Exercise details: Please go line by line through the material and copy each one containing the word "DEFINITION".

Exercise materials:
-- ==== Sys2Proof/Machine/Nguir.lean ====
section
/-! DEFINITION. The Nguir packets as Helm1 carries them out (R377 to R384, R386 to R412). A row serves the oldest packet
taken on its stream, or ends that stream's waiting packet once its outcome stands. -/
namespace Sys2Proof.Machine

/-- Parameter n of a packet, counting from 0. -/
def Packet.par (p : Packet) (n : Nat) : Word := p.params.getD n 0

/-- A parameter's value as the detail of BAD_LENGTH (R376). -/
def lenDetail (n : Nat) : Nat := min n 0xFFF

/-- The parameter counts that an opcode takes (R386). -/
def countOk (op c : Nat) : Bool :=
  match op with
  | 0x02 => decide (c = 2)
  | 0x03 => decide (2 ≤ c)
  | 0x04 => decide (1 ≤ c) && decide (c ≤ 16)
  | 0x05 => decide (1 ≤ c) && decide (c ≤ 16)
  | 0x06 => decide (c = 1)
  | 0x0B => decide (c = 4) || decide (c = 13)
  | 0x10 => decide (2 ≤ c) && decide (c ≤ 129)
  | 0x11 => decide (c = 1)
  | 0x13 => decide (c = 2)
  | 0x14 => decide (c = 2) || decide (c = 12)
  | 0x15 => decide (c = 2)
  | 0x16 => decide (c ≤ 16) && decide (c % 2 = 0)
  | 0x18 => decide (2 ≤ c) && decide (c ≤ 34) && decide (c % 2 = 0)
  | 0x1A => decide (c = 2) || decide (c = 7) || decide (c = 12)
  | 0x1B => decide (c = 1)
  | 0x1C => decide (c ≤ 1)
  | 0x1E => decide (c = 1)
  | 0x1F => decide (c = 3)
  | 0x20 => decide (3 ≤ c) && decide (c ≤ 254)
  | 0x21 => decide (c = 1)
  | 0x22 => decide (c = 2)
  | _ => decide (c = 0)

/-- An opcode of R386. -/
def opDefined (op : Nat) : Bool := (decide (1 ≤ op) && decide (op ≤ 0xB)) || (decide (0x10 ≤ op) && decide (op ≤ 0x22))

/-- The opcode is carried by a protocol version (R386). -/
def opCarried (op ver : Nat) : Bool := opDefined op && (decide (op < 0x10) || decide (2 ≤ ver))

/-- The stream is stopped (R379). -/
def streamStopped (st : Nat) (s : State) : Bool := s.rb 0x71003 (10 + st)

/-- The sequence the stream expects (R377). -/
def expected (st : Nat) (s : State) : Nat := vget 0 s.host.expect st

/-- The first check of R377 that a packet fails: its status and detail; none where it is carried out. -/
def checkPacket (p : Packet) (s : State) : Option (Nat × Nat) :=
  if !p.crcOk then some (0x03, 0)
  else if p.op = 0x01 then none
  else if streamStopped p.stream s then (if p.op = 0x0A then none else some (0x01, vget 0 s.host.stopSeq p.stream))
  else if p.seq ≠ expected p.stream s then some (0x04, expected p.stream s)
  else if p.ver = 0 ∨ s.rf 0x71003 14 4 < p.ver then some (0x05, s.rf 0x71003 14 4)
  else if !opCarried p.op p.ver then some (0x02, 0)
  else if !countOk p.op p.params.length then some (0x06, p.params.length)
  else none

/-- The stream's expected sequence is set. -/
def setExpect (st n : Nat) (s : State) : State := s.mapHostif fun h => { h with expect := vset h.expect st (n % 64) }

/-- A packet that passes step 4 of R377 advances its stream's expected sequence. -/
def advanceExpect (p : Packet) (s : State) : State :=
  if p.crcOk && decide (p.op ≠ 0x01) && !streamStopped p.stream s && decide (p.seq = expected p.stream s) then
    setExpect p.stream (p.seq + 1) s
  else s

---

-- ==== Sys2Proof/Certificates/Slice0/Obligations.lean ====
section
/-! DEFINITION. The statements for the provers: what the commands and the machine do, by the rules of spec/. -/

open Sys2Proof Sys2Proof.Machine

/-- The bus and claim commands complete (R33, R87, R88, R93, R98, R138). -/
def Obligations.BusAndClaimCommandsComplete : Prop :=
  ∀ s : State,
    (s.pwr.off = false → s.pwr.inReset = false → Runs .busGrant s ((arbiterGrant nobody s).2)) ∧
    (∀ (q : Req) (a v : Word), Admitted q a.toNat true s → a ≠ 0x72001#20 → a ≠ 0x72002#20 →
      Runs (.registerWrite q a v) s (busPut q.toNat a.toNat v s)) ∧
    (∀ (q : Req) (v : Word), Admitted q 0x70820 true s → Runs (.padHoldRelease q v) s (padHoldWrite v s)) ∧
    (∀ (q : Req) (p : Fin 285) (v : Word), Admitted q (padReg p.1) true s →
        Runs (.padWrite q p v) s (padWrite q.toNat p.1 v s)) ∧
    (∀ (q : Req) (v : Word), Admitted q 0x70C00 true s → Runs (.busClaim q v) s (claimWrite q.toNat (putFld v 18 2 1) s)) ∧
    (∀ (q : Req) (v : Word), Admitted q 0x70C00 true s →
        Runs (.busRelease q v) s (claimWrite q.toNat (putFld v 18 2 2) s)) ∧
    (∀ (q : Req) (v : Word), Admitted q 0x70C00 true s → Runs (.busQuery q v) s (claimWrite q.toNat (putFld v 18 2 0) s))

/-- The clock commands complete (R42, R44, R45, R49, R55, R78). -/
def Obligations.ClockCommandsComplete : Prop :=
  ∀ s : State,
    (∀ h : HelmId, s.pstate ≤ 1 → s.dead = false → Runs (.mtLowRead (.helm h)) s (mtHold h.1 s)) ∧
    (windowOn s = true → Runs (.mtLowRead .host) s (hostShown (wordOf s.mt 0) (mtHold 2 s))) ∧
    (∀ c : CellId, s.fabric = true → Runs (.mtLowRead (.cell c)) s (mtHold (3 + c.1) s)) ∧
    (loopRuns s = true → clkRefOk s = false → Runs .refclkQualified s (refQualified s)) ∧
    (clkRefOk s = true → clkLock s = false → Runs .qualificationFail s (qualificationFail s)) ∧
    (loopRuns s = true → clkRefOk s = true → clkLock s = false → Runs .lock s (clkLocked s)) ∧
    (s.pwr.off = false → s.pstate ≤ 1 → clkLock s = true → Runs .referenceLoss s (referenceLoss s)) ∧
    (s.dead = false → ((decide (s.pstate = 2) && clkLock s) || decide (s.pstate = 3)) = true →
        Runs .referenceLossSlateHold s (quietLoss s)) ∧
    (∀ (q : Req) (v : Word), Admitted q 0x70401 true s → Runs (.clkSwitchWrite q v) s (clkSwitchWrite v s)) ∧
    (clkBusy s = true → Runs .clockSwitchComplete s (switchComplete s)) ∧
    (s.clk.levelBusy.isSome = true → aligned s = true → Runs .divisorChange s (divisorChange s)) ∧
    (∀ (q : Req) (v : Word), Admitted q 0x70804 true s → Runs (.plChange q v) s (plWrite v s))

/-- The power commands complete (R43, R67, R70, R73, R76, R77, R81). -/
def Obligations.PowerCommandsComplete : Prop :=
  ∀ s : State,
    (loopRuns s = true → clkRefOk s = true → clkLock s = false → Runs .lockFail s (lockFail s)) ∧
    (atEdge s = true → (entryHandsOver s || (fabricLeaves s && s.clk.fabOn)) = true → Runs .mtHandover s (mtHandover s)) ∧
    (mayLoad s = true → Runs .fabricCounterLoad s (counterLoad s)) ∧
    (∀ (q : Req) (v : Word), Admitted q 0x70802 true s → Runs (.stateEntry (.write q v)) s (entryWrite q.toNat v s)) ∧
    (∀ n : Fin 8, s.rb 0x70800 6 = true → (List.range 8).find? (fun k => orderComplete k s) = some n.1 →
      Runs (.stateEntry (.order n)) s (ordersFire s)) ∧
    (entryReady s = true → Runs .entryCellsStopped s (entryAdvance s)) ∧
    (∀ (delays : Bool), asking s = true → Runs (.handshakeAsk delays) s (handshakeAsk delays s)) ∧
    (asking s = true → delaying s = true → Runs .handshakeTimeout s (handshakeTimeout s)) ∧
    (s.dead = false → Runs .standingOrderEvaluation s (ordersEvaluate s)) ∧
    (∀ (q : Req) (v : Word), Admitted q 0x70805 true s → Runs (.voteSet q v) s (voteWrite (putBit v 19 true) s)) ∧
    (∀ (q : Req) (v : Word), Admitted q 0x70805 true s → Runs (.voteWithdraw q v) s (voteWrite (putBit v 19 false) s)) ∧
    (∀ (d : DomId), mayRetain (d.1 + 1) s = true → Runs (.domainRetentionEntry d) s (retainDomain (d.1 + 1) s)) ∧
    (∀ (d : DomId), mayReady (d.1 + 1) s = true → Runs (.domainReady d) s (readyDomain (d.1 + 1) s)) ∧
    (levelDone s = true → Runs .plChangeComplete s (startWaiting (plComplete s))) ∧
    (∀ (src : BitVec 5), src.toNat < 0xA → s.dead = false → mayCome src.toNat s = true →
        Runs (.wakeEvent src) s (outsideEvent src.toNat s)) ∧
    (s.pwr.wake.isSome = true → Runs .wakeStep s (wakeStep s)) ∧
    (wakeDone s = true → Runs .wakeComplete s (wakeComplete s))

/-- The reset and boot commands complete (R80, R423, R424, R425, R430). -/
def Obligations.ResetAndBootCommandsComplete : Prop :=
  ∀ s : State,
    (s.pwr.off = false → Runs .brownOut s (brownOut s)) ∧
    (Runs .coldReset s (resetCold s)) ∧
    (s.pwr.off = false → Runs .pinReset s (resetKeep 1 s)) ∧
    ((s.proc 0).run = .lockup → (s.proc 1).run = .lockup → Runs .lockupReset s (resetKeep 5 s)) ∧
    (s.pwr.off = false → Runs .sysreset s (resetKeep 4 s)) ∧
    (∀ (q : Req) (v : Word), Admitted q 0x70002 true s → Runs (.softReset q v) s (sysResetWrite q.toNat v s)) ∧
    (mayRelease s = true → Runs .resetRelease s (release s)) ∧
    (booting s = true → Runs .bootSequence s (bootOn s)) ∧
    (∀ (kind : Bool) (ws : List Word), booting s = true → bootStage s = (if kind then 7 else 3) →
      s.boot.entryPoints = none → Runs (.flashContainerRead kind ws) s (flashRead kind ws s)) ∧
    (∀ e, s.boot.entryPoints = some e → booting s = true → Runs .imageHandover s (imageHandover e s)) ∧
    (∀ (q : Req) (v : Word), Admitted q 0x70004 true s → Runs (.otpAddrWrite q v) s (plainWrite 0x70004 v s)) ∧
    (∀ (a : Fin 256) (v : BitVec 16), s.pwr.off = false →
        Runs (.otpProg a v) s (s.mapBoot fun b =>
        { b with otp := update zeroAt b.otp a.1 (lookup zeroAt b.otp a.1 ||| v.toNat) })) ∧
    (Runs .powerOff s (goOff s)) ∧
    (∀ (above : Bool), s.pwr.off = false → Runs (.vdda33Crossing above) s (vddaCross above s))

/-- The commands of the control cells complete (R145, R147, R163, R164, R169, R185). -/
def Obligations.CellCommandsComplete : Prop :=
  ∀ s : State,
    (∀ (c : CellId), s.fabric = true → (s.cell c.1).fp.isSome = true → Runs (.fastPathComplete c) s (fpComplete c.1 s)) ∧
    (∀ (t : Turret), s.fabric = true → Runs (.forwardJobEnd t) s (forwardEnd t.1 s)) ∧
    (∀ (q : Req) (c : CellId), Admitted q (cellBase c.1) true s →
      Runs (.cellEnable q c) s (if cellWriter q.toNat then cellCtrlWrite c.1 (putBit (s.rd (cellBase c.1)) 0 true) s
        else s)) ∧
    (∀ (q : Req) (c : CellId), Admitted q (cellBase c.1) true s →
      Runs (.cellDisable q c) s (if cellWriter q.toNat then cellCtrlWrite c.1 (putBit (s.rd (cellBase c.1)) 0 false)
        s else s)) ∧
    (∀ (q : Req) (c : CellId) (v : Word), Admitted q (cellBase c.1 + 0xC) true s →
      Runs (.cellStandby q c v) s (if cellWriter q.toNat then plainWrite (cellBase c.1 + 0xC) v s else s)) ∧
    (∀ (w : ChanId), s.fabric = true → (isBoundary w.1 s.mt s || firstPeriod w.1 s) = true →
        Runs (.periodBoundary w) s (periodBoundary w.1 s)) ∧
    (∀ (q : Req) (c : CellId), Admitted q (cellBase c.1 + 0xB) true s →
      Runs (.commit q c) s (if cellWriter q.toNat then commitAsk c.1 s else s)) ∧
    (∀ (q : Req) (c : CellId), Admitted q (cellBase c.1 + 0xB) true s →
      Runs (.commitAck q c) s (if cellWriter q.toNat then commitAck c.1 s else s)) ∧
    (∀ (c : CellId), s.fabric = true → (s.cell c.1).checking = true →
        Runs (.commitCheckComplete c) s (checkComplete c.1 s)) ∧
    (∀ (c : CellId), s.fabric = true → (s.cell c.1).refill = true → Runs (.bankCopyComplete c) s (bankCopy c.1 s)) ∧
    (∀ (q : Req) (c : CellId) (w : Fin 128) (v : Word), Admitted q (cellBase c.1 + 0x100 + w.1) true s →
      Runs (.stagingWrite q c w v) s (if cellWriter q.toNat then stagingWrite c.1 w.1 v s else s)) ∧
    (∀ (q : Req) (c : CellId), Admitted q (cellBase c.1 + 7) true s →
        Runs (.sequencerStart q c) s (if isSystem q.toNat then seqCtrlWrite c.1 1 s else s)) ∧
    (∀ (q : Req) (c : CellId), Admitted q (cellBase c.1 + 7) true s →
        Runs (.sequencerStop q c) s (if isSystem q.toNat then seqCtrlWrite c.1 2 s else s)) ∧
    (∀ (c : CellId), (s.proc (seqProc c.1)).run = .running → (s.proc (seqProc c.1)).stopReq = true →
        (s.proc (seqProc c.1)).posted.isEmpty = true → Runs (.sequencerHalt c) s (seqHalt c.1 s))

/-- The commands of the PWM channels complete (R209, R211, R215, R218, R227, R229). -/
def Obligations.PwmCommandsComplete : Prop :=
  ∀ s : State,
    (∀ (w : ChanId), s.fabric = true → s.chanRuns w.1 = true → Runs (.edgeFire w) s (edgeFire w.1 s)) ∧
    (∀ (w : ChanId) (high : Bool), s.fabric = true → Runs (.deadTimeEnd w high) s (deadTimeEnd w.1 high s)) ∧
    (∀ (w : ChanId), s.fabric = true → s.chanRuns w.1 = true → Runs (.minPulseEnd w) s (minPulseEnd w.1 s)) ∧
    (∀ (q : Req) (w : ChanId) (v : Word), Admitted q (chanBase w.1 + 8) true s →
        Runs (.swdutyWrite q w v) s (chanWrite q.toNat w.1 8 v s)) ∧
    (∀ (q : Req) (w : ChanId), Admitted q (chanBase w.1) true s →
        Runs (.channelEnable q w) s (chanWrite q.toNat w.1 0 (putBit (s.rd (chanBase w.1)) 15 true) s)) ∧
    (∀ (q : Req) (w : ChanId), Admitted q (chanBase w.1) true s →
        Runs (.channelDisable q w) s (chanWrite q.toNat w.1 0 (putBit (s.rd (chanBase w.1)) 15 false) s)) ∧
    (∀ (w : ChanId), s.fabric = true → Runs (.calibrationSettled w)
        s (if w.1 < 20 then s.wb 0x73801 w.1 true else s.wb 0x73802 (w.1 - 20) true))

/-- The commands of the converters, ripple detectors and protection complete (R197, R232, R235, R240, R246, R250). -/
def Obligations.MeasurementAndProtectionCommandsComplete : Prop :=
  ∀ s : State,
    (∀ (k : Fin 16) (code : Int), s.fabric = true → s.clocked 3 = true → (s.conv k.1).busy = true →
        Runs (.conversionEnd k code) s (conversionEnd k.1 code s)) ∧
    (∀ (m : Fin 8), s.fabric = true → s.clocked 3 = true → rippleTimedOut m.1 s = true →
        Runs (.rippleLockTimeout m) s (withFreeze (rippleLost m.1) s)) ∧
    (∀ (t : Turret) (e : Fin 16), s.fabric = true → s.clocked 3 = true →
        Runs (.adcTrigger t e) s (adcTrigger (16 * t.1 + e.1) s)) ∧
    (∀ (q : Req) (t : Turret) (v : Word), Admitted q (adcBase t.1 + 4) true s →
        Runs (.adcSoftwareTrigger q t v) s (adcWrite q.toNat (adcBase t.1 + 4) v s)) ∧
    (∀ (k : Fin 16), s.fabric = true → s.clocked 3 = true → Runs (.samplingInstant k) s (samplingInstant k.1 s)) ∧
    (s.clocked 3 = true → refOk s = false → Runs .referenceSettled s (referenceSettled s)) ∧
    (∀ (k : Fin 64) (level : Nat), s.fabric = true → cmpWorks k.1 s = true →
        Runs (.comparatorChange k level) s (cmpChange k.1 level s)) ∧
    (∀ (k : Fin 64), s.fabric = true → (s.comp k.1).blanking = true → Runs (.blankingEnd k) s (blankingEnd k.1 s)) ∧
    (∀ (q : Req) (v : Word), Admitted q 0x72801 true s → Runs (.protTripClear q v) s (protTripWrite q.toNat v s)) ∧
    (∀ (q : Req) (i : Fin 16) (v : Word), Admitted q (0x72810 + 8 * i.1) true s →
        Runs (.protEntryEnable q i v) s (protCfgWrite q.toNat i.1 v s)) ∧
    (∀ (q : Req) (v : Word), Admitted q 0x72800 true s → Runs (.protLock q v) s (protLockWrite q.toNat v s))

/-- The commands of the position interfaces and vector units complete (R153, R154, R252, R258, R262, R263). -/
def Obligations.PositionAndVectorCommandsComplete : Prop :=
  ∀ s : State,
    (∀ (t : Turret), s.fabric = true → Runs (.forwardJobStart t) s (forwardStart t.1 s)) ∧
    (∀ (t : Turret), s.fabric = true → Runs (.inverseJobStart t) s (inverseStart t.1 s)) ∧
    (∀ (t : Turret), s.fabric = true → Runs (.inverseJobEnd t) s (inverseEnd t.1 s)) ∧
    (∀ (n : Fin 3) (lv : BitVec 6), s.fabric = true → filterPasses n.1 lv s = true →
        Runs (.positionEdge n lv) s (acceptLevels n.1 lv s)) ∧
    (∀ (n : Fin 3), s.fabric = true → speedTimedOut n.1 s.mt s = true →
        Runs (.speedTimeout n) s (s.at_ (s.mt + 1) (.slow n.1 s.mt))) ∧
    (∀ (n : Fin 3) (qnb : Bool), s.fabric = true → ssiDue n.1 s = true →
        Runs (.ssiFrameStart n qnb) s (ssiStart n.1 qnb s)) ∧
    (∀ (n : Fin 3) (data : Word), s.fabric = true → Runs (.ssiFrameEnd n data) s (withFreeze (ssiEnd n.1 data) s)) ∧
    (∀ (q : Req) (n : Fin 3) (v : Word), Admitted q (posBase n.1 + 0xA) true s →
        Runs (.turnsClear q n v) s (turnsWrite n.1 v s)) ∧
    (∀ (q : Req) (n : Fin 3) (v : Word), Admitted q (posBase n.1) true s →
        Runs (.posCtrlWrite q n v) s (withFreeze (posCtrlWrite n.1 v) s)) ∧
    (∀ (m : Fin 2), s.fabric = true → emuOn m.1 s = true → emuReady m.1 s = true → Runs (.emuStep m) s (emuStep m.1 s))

The answer:
/-! DEFINITION. The Nguir packets as Helm1 carries them out (R377 to R384, R386 to R412). A row serves the oldest packet
/-! DEFINITION. The statements for the provers: what the commands and the machine do, by the rules of spec/. -/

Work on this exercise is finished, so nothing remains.